**TASK DIRECTIONS**
Please copy out every line in the entries that includes the word "zeros".

**RECORDS FOR THIS EXERCISE**
◆ ◆ ◆ ◆

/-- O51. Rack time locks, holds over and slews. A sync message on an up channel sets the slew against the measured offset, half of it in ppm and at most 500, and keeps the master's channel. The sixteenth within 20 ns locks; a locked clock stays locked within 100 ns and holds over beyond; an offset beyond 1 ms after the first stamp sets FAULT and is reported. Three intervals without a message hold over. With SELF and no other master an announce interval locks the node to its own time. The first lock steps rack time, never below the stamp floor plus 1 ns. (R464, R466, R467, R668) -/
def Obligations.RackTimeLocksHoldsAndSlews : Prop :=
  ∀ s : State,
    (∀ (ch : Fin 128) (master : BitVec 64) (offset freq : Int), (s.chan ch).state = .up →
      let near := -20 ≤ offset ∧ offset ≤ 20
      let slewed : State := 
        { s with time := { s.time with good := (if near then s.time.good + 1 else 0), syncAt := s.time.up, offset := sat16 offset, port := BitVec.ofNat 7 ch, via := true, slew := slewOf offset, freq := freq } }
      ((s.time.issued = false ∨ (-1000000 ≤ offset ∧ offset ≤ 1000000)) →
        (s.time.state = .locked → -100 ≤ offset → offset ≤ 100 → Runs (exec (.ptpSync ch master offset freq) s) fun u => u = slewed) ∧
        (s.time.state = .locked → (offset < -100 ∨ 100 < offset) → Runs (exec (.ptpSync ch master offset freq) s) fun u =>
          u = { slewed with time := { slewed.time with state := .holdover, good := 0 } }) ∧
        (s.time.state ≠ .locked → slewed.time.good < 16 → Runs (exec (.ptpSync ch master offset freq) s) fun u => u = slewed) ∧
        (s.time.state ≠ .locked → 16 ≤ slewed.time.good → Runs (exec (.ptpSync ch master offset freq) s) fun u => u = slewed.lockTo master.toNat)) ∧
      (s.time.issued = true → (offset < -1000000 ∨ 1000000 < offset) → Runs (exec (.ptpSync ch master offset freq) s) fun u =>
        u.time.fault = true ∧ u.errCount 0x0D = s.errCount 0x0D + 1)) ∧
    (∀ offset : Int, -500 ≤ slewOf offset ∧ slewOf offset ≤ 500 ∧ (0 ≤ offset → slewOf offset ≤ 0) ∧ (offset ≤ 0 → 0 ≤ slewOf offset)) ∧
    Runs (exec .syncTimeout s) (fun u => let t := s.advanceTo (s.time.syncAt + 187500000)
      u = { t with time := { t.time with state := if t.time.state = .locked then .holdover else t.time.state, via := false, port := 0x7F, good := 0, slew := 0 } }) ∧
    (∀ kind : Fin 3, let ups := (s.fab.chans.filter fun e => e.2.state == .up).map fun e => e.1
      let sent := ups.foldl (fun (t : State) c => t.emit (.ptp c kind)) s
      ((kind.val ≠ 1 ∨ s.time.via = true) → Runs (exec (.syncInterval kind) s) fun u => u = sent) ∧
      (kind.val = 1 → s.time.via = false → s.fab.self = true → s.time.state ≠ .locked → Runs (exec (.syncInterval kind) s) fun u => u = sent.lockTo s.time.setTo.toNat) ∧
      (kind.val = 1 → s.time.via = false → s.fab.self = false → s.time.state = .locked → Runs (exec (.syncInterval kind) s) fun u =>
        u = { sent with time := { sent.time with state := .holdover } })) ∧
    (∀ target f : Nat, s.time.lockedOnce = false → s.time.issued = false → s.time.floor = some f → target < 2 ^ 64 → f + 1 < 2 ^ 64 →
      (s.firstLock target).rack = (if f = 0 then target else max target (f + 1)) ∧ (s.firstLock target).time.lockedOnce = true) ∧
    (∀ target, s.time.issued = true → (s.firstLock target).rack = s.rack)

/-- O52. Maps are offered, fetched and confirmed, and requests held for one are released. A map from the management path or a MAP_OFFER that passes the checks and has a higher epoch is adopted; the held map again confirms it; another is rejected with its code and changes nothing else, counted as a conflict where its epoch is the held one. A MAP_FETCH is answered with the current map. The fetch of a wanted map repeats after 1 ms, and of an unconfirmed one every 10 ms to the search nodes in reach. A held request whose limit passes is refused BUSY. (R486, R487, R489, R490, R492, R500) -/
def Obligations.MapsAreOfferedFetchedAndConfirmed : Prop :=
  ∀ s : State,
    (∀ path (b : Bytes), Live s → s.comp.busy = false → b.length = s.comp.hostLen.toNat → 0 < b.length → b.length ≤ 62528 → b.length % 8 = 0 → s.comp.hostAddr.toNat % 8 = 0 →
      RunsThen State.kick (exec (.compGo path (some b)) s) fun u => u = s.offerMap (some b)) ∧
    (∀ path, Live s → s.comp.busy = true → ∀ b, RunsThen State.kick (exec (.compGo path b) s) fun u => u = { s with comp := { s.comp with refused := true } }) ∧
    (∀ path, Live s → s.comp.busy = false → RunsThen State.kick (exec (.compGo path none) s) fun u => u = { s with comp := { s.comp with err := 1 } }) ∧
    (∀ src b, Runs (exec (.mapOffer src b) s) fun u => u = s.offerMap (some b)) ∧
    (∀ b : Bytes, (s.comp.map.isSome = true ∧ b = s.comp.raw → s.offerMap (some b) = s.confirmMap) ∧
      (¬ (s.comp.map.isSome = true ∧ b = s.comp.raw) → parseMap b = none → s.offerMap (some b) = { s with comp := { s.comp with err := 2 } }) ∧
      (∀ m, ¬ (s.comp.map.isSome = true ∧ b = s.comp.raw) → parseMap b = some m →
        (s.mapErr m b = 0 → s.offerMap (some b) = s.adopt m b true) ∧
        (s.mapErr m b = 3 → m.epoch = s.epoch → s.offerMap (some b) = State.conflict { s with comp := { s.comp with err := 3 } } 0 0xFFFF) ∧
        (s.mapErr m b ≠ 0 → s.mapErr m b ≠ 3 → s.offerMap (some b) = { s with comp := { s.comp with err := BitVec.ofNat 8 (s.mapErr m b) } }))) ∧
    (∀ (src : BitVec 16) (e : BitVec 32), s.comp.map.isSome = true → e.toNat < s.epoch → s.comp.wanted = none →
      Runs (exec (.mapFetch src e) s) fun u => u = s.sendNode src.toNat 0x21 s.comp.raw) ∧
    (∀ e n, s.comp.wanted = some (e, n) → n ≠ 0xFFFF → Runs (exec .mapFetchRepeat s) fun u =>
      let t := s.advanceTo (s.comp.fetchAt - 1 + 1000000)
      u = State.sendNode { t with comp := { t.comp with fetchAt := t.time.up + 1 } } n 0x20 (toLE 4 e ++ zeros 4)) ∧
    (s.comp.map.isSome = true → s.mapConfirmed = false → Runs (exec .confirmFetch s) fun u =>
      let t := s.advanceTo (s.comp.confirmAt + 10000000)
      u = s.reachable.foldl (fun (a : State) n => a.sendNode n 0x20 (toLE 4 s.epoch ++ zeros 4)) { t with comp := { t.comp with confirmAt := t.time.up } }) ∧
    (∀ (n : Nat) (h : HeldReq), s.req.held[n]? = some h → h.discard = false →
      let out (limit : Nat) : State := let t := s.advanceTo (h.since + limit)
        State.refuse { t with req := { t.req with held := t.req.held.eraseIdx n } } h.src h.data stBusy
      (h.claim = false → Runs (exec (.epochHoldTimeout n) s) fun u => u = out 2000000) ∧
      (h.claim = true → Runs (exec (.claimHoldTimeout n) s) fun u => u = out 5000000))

◆ ◆ ◆ ◆

**EXERCISE SOLUTION**
      u = State.sendNode { t with comp := { t.comp with fetchAt := t.time.up + 1 } } n 0x20 (toLE 4 e ++ zeros 4)) ∧
      u = s.reachable.foldl (fun (a : State) n => a.sendNode n 0x20 (toLE 4 s.epoch ++ zeros 4)) { t with comp := { t.comp with confirmAt := t.time.up } }) ∧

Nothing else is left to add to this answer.